■ **Task prompt**:
In the records below, find the line that contains "-- ==== Sys2Proof/Machine/GossipCtl.lean" and the line that contains "declared lost. -/", then retype exactly those two lines and every line between them.

Supplied records Start Marker

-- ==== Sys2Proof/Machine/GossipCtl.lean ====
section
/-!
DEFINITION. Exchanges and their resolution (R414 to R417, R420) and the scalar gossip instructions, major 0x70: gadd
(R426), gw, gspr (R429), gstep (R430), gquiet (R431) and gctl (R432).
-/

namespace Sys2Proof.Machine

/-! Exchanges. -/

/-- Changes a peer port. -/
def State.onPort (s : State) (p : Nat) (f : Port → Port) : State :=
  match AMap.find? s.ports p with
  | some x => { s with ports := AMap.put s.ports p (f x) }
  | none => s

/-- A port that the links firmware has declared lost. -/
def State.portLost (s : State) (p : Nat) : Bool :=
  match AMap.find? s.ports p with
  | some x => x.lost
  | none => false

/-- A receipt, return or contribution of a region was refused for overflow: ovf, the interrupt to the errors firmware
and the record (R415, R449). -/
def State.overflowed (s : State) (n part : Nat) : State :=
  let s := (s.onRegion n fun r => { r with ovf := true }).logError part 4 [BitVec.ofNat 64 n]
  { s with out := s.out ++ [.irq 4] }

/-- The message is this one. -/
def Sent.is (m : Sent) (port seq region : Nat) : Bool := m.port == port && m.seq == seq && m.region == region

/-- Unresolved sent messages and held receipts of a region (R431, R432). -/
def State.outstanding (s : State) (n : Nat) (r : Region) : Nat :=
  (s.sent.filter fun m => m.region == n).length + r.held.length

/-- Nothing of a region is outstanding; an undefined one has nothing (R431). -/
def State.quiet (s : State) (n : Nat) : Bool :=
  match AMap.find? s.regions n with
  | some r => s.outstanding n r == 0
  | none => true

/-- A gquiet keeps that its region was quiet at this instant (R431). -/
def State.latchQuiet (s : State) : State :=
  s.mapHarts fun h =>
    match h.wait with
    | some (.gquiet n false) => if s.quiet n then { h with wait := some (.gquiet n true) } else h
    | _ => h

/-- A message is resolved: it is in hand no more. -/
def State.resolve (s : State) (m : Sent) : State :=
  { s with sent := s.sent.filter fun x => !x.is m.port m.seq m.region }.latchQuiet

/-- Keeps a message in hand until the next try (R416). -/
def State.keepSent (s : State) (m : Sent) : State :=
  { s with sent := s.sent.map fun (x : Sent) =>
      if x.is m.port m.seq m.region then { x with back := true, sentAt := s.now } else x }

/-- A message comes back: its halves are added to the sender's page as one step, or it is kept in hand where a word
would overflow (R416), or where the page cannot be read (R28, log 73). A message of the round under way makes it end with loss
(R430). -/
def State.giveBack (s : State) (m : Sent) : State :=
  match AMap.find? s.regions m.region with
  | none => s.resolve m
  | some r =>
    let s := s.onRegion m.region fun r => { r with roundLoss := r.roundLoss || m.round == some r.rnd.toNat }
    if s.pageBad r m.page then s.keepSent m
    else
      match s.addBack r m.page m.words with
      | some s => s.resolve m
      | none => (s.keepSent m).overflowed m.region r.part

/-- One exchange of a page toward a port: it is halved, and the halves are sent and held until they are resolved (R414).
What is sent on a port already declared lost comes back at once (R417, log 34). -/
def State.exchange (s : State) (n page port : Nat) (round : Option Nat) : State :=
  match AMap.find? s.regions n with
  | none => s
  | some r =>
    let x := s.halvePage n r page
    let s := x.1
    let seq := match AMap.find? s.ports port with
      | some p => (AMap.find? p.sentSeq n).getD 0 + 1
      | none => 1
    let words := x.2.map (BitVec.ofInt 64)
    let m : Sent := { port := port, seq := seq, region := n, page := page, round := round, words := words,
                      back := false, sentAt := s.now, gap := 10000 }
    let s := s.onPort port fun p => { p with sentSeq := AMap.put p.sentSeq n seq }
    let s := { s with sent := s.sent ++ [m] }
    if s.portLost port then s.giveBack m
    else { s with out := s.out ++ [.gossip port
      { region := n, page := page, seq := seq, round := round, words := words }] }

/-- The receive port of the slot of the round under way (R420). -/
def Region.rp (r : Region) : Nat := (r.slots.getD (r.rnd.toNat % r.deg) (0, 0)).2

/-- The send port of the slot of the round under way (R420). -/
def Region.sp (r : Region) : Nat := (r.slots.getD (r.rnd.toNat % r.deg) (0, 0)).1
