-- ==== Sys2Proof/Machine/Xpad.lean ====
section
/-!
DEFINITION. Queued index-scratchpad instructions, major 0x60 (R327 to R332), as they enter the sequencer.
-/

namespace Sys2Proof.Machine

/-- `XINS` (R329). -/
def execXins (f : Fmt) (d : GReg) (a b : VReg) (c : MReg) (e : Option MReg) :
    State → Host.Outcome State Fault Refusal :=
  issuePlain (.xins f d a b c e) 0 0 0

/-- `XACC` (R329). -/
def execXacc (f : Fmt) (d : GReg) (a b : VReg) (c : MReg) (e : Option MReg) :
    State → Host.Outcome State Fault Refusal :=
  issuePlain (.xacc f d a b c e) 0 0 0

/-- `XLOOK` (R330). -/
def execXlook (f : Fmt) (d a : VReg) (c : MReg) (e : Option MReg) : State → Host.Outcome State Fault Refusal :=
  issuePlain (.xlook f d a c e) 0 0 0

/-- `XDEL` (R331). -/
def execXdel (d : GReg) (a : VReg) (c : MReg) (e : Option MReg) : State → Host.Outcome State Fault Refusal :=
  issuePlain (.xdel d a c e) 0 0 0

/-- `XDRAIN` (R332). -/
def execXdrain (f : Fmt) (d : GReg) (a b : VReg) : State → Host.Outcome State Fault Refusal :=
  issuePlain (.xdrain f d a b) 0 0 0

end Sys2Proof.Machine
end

Supplied records End Marker
Supplied records Start Marker

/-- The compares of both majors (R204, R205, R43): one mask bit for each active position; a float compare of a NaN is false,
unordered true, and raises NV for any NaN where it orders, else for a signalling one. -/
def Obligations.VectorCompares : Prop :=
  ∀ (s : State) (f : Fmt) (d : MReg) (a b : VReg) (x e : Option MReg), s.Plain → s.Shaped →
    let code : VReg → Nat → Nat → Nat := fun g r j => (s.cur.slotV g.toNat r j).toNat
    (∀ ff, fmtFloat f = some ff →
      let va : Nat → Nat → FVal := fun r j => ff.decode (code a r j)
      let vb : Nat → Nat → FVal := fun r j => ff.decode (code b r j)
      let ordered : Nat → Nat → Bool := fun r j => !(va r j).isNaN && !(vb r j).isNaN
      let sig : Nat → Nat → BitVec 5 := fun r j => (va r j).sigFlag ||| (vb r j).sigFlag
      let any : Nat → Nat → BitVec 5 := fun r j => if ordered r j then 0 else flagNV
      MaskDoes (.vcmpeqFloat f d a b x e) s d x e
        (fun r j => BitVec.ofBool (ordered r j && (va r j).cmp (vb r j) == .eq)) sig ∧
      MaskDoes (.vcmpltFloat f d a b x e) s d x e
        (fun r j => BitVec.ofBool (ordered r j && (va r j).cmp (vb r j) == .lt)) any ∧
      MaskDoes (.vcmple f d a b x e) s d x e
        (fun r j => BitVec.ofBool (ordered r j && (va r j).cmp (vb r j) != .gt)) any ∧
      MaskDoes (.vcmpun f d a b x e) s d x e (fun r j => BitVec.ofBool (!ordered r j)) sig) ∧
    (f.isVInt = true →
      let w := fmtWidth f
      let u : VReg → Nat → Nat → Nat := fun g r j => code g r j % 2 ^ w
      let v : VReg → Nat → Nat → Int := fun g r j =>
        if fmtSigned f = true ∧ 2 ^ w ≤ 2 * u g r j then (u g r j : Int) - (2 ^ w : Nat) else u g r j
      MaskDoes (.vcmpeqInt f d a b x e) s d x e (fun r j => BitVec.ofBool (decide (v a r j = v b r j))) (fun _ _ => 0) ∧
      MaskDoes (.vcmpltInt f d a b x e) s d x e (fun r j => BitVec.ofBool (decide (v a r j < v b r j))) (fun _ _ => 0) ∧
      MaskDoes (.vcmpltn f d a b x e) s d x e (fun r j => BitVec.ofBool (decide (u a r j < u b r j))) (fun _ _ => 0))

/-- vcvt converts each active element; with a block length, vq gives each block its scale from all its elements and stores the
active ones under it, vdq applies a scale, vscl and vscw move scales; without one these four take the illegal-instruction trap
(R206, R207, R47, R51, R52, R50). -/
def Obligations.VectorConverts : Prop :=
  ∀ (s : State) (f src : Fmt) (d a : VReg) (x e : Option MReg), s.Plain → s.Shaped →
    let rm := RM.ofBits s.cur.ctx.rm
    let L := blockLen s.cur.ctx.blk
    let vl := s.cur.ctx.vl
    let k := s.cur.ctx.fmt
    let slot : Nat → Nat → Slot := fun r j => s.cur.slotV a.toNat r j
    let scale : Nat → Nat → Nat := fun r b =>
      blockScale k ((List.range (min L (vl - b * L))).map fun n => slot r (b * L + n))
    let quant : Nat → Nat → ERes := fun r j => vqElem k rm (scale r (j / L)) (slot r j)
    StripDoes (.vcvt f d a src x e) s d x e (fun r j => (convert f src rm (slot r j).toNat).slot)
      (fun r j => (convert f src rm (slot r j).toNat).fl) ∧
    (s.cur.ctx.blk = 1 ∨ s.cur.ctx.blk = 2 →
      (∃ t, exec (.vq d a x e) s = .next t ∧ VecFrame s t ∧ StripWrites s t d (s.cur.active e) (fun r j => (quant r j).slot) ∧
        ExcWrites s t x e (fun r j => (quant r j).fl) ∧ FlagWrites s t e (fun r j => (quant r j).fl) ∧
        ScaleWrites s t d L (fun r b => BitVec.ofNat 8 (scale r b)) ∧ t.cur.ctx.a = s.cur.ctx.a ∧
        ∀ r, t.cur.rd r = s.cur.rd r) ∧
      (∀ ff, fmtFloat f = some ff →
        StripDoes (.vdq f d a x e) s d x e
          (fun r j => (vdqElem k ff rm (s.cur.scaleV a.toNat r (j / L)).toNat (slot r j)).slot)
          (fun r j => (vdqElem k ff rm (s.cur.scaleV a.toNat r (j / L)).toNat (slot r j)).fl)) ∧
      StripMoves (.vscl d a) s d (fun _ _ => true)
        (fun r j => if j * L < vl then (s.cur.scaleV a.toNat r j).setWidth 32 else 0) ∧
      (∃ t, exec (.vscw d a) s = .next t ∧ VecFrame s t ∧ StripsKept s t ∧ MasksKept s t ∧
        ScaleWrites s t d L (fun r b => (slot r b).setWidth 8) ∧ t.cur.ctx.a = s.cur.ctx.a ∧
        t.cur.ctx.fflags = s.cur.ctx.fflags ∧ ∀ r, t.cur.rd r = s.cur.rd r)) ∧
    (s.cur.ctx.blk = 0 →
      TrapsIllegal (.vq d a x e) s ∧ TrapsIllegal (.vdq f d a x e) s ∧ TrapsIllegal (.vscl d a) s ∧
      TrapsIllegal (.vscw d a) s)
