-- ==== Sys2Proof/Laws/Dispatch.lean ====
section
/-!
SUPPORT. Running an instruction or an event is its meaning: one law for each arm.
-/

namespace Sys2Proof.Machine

Supplied records End Marker
Supplied records Start Marker

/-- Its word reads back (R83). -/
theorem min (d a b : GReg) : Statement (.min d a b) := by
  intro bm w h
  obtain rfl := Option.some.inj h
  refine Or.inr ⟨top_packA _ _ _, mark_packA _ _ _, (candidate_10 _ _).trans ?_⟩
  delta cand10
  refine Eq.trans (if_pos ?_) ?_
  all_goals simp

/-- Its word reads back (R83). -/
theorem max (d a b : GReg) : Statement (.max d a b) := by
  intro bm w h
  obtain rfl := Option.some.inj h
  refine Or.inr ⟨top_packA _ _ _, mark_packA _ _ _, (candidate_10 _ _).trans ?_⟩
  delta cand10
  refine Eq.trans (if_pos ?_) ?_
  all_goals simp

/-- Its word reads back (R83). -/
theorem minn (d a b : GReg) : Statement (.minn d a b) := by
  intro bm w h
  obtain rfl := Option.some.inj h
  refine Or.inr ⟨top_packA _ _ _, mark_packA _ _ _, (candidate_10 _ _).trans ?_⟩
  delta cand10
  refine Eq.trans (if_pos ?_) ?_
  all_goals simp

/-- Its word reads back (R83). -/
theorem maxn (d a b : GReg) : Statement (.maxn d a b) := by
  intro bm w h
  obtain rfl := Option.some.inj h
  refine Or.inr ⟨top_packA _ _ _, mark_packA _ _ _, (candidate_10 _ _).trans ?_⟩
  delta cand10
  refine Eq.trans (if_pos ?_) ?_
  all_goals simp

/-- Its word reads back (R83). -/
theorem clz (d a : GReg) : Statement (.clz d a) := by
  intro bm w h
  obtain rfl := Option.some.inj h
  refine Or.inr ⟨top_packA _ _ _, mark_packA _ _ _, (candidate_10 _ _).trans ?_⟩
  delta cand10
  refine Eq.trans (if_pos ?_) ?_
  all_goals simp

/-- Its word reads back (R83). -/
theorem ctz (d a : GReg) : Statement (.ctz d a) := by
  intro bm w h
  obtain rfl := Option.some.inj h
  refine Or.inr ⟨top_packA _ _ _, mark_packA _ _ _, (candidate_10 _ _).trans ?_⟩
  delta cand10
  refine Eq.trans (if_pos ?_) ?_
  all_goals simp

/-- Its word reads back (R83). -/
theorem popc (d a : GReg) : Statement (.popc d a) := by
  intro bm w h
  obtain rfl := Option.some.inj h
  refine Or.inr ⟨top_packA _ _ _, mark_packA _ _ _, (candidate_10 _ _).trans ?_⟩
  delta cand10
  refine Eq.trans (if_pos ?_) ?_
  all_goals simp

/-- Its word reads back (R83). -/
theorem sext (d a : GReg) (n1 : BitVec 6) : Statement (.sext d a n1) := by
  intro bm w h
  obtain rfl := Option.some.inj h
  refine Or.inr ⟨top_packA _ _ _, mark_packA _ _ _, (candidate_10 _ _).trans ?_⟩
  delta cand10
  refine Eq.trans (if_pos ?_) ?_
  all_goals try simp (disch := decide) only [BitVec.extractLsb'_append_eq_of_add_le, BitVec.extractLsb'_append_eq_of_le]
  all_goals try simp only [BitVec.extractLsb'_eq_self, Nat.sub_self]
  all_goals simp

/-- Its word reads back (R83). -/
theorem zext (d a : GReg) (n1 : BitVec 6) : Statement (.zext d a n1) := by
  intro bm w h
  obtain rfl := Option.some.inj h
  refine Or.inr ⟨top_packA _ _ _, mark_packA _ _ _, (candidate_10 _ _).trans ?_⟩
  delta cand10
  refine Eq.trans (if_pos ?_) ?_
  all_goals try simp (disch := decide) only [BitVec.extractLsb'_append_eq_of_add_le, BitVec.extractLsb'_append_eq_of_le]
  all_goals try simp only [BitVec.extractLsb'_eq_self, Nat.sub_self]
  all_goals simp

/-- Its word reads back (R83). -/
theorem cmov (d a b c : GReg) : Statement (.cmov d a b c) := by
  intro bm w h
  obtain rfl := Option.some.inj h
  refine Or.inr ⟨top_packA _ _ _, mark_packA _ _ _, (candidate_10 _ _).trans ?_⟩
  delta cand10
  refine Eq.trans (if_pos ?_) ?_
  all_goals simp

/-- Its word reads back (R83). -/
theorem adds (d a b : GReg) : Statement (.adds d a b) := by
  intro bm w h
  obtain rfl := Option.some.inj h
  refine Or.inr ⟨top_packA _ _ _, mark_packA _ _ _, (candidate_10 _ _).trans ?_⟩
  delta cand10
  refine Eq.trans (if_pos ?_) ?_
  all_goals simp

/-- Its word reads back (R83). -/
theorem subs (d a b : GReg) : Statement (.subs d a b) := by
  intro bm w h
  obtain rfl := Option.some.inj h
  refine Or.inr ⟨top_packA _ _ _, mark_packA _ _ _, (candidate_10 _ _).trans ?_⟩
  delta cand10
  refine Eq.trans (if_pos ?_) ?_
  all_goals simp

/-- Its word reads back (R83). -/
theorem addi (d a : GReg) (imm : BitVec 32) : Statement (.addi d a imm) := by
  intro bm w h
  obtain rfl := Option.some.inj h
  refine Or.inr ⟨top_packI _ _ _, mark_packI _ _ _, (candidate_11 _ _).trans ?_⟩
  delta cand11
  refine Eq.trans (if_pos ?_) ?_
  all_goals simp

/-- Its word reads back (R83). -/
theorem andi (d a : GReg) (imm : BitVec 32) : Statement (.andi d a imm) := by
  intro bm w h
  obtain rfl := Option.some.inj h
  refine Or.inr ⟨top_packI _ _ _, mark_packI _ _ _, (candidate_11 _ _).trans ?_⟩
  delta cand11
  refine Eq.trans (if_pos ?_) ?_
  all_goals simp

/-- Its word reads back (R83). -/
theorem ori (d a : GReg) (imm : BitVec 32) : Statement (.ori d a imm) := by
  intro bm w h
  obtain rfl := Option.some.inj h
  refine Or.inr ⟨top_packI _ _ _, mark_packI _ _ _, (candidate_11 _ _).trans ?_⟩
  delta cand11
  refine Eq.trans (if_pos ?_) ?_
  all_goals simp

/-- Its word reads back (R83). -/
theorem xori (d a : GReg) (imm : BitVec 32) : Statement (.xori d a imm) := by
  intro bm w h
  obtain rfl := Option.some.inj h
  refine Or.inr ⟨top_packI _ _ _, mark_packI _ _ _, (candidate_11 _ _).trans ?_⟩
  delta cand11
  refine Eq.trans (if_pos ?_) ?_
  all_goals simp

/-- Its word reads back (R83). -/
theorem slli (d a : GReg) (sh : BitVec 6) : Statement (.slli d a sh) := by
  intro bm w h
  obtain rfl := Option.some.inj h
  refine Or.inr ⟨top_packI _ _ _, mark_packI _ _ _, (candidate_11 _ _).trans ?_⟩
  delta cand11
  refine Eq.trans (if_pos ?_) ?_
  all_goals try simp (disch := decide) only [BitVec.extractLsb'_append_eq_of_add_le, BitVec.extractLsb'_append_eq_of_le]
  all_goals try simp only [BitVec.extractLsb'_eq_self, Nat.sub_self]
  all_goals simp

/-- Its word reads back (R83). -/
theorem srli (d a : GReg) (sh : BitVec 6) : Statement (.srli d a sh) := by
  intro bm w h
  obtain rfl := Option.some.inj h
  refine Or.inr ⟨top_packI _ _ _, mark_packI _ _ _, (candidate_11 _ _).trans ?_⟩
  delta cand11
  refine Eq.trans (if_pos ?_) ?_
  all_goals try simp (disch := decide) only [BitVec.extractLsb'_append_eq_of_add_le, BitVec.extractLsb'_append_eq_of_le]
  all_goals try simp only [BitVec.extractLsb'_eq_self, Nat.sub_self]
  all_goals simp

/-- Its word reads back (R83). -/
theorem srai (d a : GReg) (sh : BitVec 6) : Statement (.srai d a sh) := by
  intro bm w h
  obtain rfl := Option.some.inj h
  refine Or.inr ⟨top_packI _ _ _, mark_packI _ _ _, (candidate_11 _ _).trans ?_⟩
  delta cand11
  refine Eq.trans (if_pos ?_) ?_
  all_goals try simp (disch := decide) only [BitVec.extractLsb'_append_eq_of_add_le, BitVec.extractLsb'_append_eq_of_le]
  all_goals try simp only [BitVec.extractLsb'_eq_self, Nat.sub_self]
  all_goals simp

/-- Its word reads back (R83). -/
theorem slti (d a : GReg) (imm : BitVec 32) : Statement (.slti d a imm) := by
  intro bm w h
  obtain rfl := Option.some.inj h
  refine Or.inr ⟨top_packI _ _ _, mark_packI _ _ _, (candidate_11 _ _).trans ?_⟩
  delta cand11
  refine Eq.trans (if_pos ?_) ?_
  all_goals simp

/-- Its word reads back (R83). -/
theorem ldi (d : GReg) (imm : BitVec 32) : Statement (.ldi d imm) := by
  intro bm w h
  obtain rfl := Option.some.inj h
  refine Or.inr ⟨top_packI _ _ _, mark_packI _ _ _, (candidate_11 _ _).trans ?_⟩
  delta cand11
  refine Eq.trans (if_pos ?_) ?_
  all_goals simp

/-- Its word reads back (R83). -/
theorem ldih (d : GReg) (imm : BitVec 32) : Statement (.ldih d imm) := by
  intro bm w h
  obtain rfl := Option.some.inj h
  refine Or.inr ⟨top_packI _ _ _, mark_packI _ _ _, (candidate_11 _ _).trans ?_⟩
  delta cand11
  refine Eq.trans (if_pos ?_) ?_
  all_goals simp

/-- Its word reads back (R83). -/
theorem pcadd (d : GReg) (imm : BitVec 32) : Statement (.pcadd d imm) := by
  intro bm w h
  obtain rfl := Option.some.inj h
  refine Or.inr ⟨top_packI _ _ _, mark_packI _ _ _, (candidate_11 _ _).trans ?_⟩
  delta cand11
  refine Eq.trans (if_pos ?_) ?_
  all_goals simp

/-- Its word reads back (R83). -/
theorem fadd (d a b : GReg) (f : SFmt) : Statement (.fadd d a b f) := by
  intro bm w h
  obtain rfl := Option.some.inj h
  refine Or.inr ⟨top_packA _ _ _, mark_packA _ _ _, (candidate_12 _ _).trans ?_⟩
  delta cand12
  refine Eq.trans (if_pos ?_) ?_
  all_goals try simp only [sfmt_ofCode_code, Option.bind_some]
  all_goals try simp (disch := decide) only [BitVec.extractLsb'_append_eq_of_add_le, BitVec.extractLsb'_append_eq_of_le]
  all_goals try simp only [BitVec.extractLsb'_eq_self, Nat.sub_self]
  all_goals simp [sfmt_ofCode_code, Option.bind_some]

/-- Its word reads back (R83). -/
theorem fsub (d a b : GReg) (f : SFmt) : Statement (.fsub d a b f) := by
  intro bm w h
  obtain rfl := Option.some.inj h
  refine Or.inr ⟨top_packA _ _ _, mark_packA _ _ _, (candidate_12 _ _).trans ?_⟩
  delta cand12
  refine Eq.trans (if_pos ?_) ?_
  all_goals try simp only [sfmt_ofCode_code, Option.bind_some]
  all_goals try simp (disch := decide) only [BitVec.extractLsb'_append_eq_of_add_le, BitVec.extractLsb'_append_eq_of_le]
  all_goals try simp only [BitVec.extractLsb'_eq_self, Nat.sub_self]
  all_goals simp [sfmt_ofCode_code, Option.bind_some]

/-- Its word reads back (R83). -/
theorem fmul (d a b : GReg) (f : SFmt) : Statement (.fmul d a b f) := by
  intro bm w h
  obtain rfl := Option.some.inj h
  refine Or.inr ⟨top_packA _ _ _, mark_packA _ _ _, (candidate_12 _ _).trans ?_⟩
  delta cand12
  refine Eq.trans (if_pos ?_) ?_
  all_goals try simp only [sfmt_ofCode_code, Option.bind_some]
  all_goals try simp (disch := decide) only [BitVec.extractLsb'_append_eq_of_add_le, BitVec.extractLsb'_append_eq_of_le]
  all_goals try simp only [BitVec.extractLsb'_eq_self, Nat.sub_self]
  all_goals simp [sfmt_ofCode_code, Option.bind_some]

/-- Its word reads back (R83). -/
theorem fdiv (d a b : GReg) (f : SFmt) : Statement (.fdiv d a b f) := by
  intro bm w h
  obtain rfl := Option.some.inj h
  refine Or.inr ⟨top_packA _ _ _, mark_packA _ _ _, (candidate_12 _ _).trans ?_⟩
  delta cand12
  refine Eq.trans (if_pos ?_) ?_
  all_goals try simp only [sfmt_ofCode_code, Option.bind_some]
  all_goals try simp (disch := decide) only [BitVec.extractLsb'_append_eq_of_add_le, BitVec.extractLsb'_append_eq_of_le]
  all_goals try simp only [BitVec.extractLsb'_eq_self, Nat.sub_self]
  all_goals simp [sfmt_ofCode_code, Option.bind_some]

Supplied records End Marker

■ **Result**:
-- ==== Sys2Proof/Machine/GossipCtl.lean ====
section
/-!
DEFINITION. Exchanges and their resolution (R414 to R417, R420) and the scalar gossip instructions, major 0x70: gadd
(R426), gw, gspr (R429), gstep (R430), gquiet (R431) and gctl (R432).
-/

namespace Sys2Proof.Machine

/-! Exchanges. -/

/-- Changes a peer port. -/
def State.onPort (s : State) (p : Nat) (f : Port → Port) : State :=
  match AMap.find? s.ports p with
  | some x => { s with ports := AMap.put s.ports p (f x) }
  | none => s

/-- A port that the links firmware has declared lost. -/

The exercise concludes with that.